The Glow Project is a video of interviews with 15 highly successful business women discussing their road to success. Created by Sandra Yancey, Founder and CEO of eWomen Network, the movie talks to corner-office-with-a-view execs (like Cathie Black, President of Hearst Magazines and WBNA President Donna Orender) and entrepreneurs (like Tory Johnson, founder of Women for Hire), offering stories, observations and snippets of advice for women looking to excel in a more authentic way. It's a movie with the potential to become a movement, and the message is obviously heartfelt, even if the steps to tapping into your glow are left up to you.
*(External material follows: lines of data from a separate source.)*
-- ==== Sys2Proof/Machine/Memory.lean ====
section
/-! DEFINITION. Host memory as a list of cells in one canonical form, and the block's accesses to the two host
address spaces (20_memory.md §1). -/

namespace Sys2Proof.Machine

/-! ## Cells -/

/-- The value listed at a key; `none` where the host holds nothing (log entry 2). -/
def cellAt {α : Type} : List (Nat × α) → Nat → Option α
  | [], _ => none
  | (b, v) :: m, a => if a = b then some v else cellAt m a

/-- The cells after `v` is stored at `a`: one entry for `a`, the keys still rising. -/
def cellSet {α : Type} : List (Nat × α) → Nat → α → List (Nat × α)
  | [], a, v => [(a, v)]
  | (b, u) :: m, a, v =>
    if a < b then (a, v) :: (b, u) :: m
    else if a = b then (a, v) :: m
    else (b, u) :: cellSet m a v

/-- The cells after the values `vs` are stored at `a`, `a + 1`, and so on. -/
def cellsSet {α : Type} (m : List (Nat × α)) (a : Nat) : List α → List (Nat × α)
  | [] => m
  | v :: vs => cellsSet (cellSet m a v) (a + 1) vs

/-- The canonical form: keys strictly rising, each at least `low` and below `top`. An unlisted key reads as "the
host holds nothing", which no listed entry is. -/
def cellsWf {α : Type} (top : Nat) : Nat → List (Nat × α) → Bool
  | _, [] => true
  | low, (a, _) :: m => decide (low ≤ a) && decide (a < top) && cellsWf top (a + 1) m

/-! ## PKT (20_memory.md R51 to R54) -/

/-- One past the highest packet address: `PKT` has 32-bit addresses (20_memory.md R51). -/
def pktTop : Nat := 2 ^ 32

/-- The packet buffer is in canonical form. -/
def pktWf (m : List Host.Cell) : Bool := cellsWf pktTop 0 m

/-- `PktRead(a)`: the byte the host holds at `a` (20_memory.md R52); where it holds none, the free value of this
engine command (93_implementation_defined.md U5, log entry 2). -/
def pktRead (s : State) (a : Nat) : Byte := (cellAt s.pkt a).getD (Config.unbackedByte s.epoch a)

/-- `PktWrite(a, v)` (20_memory.md R53). DESIGN CHOICE (log entry 11): a write to an address at which the host holds no byte
makes it one that holds `v`, so a later read there gives `v`; R67 and U5 leave a read of an unbacked address open. -/
def pktWrite (s : State) (a : Nat) (v : Byte) : State := { s with pkt := cellSet s.pkt a v }

/-- The sample at packet address `a`: R, G, B at `a`, `a+1`, `a+2` (20_memory.md R54). -/
def pktReadSample (s : State) (a : Nat) : Pixel :=
  { r := pktRead s a, g := pktRead s (a + 1), b := pktRead s (a + 2) }

/-- The three writes of a sample at packet address `a`, R first (20_memory.md R54; 41_engine.md R165). -/
def pktWriteSample (s : State) (a : Nat) (p : Pixel) : State :=
  pktWrite (pktWrite (pktWrite s a p.r) (a + 1) p.g) (a + 2) p.b

/-! ## TGT (20_memory.md R55, R56) -/

/-- The key of the target pixel at column `i`, row `j`: coordinates are below 2^16 (00_scope.md R1), so two
pixels never share one. It says nothing of how the host lays its image out (20_memory.md R56). -/
def tgtKey (i j : Nat) : Nat := j * 65536 + i

/-- One past the highest target key. -/
def tgtTop : Nat := 2 ^ 32

/-- The target image is in canonical form. -/
def tgtWf (m : List (Nat × Pixel)) : Bool := cellsWf tgtTop 0 m

/-- `TgtRead(i, j)`: the pixel the host holds at column `i`, row `j` (20_memory.md R55); where it holds none, the
free value of this engine command (93_implementation_defined.md U5, log entry 2). -/
def tgtRead (s : State) (i j : Nat) : Pixel :=
  (cellAt s.tgt (tgtKey i j)).getD (Config.unbackedPixel s.epoch i j)

end Sys2Proof.Machine
end

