-- ==== Sys2Proof/Machine/Float.lean ====
section
/-! DEFINITION. Binary32 arithmetic on exact values (00_scope.md R4, R5). A binary32 value is held as the rational
number it is; every operation computes exactly and rounds once, to nearest, ties to even. -/

namespace Sys2Proof.Machine

/-- A binary32 value, as the real number it stands for (00_scope.md R4: "Comparisons ... compare real values";
log entry 6). -/
abbrev F32 := Rat

/-- `2^e`. -/
def pow2 : Int → Rat
  | .ofNat n => ((2 ^ n : Nat) : Rat)
  | .negSucc n => mkRat 1 (2 ^ (n + 1))

/-- `floor(log2 q)` for `q > 0` (00_scope.md R4). -/
def floorLog2 (q : Rat) : Int :=
  let k : Int := (Nat.log2 q.num.toNat : Int) - (Nat.log2 q.den : Int)
  if pow2 k ≤ q then k else k - 1

/-- The integer nearest to `a / b`, the even one on a tie (00_scope.md R5). -/
def rneDiv (a b : Nat) : Nat :=
  if 2 * (a % b) < b then a / b
  else if b < 2 * (a % b) then a / b + 1
  else a / b + a / b % 2

/-- `rne(q)` for `q ≥ 0` (00_scope.md R5). -/
def rne (q : Rat) : Nat := rneDiv q.num.toNat q.den

/-- The spacing of binary32 values around `q > 0`: `u = 2^(e-23)` with `e = floor(log2 q)` (00_scope.md R4). -/
def ulp (q : Rat) : Rat := pow2 (floorLog2 q - 23)

/-- `rnd(q)` for `q > 0` in the normal range: `u * rne(q / u)` (00_scope.md R4). DEDUCED (log entry 6): the formula is taken at
every exponent, since no rule reaches a number outside that range. -/
def rndPos (q : Rat) : F32 := ulp q * (rne (q / ulp q) : Rat)

/-- `rnd(q)`: the binary32 value nearest to `q` (00_scope.md R4). -/
def rnd (q : Rat) : F32 := if q = 0 then 0 else if 0 < q then rndPos q else -(rndPos (-q))

/-- `f32(n)` for `n < 2^24`: exact (00_scope.md R4). -/
def f32 (n : Nat) : F32 := (n : Rat)

/-- `fadd` (00_scope.md R4). -/
def fadd (a b : F32) : F32 := rnd (a + b)

/-- `fsub` (00_scope.md R4). -/
def fsub (a b : F32) : F32 := rnd (a - b)

/-- `fmul` (00_scope.md R4). -/
def fmul (a b : F32) : F32 := rnd (a * b)

/-- `fdiv` for `b ≠ 0` (00_scope.md R4). -/
def fdiv (a b : F32) : F32 := rnd (a / b)

/-- The integer square root of `n`, for `n < 4^k`. -/
def isqrtBits : Nat → Nat → Nat
  | 0, _ => 0
  | k + 1, n =>
    let r := 2 * isqrtBits k (n / 4)
    if (r + 1) * (r + 1) ≤ n then r + 1 else r

/-- The integer square root: the largest `r` with `r * r ≤ n`. -/
def isqrt (n : Nat) : Nat := isqrtBits (Nat.log2 n + 1) n

/-- The integer nearest to the square root of `x ≥ 0`, the even one on a tie (00_scope.md R5). With `n` the floor
of the root, the tie is at `n + 1/2`, whose square is `(2n+1)^2 / 4`. -/
def rneSqrt (x : Rat) : Nat :=
  let n := isqrt (x.num.toNat / x.den)
  if 4 * x < ((2 * n + 1) * (2 * n + 1) : Nat) then n
  else if ((2 * n + 1) * (2 * n + 1) : Nat) < 4 * x then n + 1
  else n + n % 2

/-- The spacing of binary32 values around the square root of `a > 0`: its exponent is half of that of `a`, rounded
down. -/
def sqrtUlp (a : Rat) : Rat := pow2 (floorLog2 a / 2 - 23)

/-- `fsqrt(a) = rnd(sqrt(a))` for `a ≥ 0` (00_scope.md R4). -/
def fsqrt (a : F32) : F32 :=
  if a = 0 then 0 else sqrtUlp a * (rneSqrt (a / (sqrtUlp a * sqrtUlp a)) : Rat)

end Sys2Proof.Machine
end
"Glow" seems like such an esoteric, unattainable term, and perhaps that's something Yancey tries to dispel when she introduces Donna Orender in the first two minutes. I wanted to reach through the screen and hug straight-talking Orender when, in her opening excerpt, she says:
"I don't want to create mythology, because mythology makes us all crazy. You know, the perfect images in the magazines, that fact that women can have it all, I think that undermines our ability to be confident. So I don't want to at any point say that there were days that I didn't cry when I got home or I felt like I couldn't get there--not that there was a 'there'--or I couldn't achieve what I wanted. Have that. Still have that. But ultimately have a kind of naive conviction that if you do the right thing, the right thing will happen. And I was armed with that all the time. And I guess that always kept me focused and kept me going."
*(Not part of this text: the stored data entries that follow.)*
-- ==== Sys2Proof/Laws/Decode.lean ====
section
/-! SUPPORT. The laws of placed fields and of reserved masks, on which every fact about a word rests. -/

namespace Sys2Proof

/-! ## Placed fields -/

/-- A bit of a placed field. -/
@[simp] theorem getLsbD_placeField (k : Nat) {n : Nat} (v : BitVec n) (lo i : Nat) :
    (placeField k v lo).getLsbD i = (decide (i < k) && !decide (i < lo) && v.getLsbD (i - lo)) := by
  simp only [placeField, BitVec.getLsbD_shiftLeft, BitVec.getLsbD_setWidth]
  by_cases h1 : i < k <;> by_cases h2 : i < lo <;> simp [h1, h2]
  omega

/-- A bit of a placed field, by index. -/
@[simp] theorem getElem_placeField (k : Nat) {n : Nat} (v : BitVec n) (lo i : Nat) (h : i < k) :
    (placeField k v lo)[i] = (!decide (i < lo) && v.getLsbD (i - lo)) := by
  simp [← BitVec.getLsbD_eq_getElem, h]

/-- A field that fits its place reads back from the word it was placed in. -/
theorem extractLsb'_placeField_same {k n lo : Nat} (v : BitVec n) (h : lo + n ≤ k) :
    (placeField k v lo).extractLsb' lo n = v := by
  ext i hi
  have h1 : lo + i < k := by omega
  simp [h1, hi]

/-- A field placed below a range of bits is not in that range. -/
theorem extractLsb'_placeField_above {k n m lo at_ : Nat} (v : BitVec n) (h : lo + n ≤ at_) :
    (placeField k v lo).extractLsb' at_ m = 0#m := by
  ext i hi
  have : n ≤ at_ + i - lo := by omega
  simp [BitVec.getLsbD_of_ge v _ this]

/-- A field placed above a range of bits is not in that range. -/
theorem extractLsb'_placeField_below {k n m lo at_ : Nat} (v : BitVec n) (h : at_ + m ≤ lo) :
    (placeField k v lo).extractLsb' at_ m = 0#m := by
  ext i hi
  have : at_ + i < lo := by omega
  simp [this]

/-- A range of bits of a combined word is the combination of the ranges. -/
theorem extractLsb'_or {k : Nat} (v w : BitVec k) (lo n : Nat) :
    (v ||| w).extractLsb' lo n = v.extractLsb' lo n ||| w.extractLsb' lo n := by
  ext i hi; simp

/-! ## Reserved masks -/

/-- A word has no bit in common with a block of ones exactly when its bits there are zero. -/
theorem and_block_eq_zero_iff {k n lo : Nat} (w : BitVec k) (h : lo + n ≤ k) :
    w &&& placeField k (BitVec.allOnes n) lo = 0#k ↔ w.extractLsb' lo n = 0#n := by
  constructor
  · intro e
    ext i hi
    have h1 : lo + i < k := by omega
    have := congrArg (fun x : BitVec k => x.getLsbD (lo + i)) e
    simpa [h1, hi] using this
  · intro e
    ext i hi
    by_cases h1 : i < lo
    · simp [h1]
    · by_cases h2 : i - lo < n
      · have := congrArg (fun x : BitVec n => x.getLsbD (i - lo)) e
        have h3 : lo + (i - lo) = i := by omega
        have h4 : w[i] = false := by simpa [h2, h3, hi] using this
        simp [h4]
      · simp [h1, h2]

/-- The reserved mask of each format is one block of ones (30_encoding.md R81). -/
theorem reservedMask_eq_block (f : Format) :
    f.reservedMask =
      match f with
      | .n => placeField 64 (BitVec.allOnes 56) 0
      | .d => placeField 64 (BitVec.allOnes 24) 0
      | .b => placeField 64 (BitVec.allOnes 48) 8
      | .v => placeField 64 (BitVec.allOnes 24) 32
      | .r => placeField 64 (BitVec.allOnes 16) 24
      | .i => placeField 64 (BitVec.allOnes 40) 0 := by
  cases f <;> decide

/-- A word's reserved bits are clear exactly when the reserved range of its format is zero (30_encoding.md R81, R83). -/
theorem reserved_clear_iff (f : Format) (w : CmdWord) :
    w &&& f.reservedMask = 0#64 ↔
      match f with
      | .n => w.extractLsb' 0 56 = 0#56
      | .d => w.extractLsb' 0 24 = 0#24
      | .b => w.extractLsb' 8 48 = 0#48
      | .v => w.extractLsb' 32 24 = 0#24
      | .r => w.extractLsb' 24 16 = 0#16
      | .i => w.extractLsb' 0 40 = 0#40 := by
  rw [reservedMask_eq_block]
  cases f <;> exact and_block_eq_zero_iff w (by omega)

/-! ## Opcodes -/

/-- The byte of an opcode names it. -/
@[simp] theorem ofCode_code (op : Op) : Op.ofCode op.code = some op := by cases op <;> rfl

/-- A byte that names an opcode is its byte. -/
theorem code_of_ofCode {c : BitVec 8} {op : Op} (h : Op.ofCode c = some op) : op.code = c := by
  revert h
  cases op <;> revert c <;> decide

/-- The bytes above 0x10 name no opcode (30_encoding.md R86). -/
theorem ofCode_eq_none_iff (c : BitVec 8) : Op.ofCode c = none ↔ 0x10 < c.toNat := by revert c; decide

/-- The decoder, by cases on the opcode byte and the reserved bits. -/
theorem decode_cases (w : CmdWord) :
    (Op.ofCode (fieldOp w) = none ∧ decode w = .error (.reservedOpcode (fieldOp w))) ∨
    ∃ op, Op.ofCode (fieldOp w) = some op ∧
      ((w &&& op.format.reservedMask = 0#64 ∧ decode w = .ok (op.operands w)) ∨
        (w &&& op.format.reservedMask ≠ 0#64 ∧ decode w = .error (.reservedBits op))) := by
  unfold decode
  cases h : Op.ofCode (fieldOp w) with
  | none => exact .inl ⟨rfl, rfl⟩
  | some op =>
    refine .inr ⟨op, rfl, ?_⟩
    by_cases hr : w &&& op.format.reservedMask = 0#64
    · exact .inl ⟨hr, by simp [hr]⟩
    · exact .inr ⟨hr, by simp [hr]⟩

/-- The operands of an opcode are those of a command of that opcode. -/
@[simp] theorem op_operands (w : CmdWord) (op : Op) : (op.operands w).op = op := by cases op <;> rfl

end Sys2Proof
end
The majority of women are refreshingly straight-forward, and you never get a sense that they faced problems bigger than yours. As a matter of fact, it was surprising how much their struggles weren't particularly extraordinary--more like stories we've heard from sisters, aunts, friends or perhaps experienced ourselves (with the exception of Marilyn Tam who, as the second daughter in a Chinese family, was left in the hospital for three days after her birth because her parents didn't want her), suggesting that their large-scale success has something to do with embracing their "glow."
Although the struggles each woman faced help make their success seem more poignant, what interested me more (and what felt most valuable) was hearing them talk about common issues like fear, therapy and mommy guilt--issues most of us can nod our heads to and respond with a "preach it, sister."
So, how do you tap into glow? These women offer advice, observations and suggestions, but it seems like the process may be unique to every individual. The Glow Project merely serves as inspiration to set as many of us on the path as possible.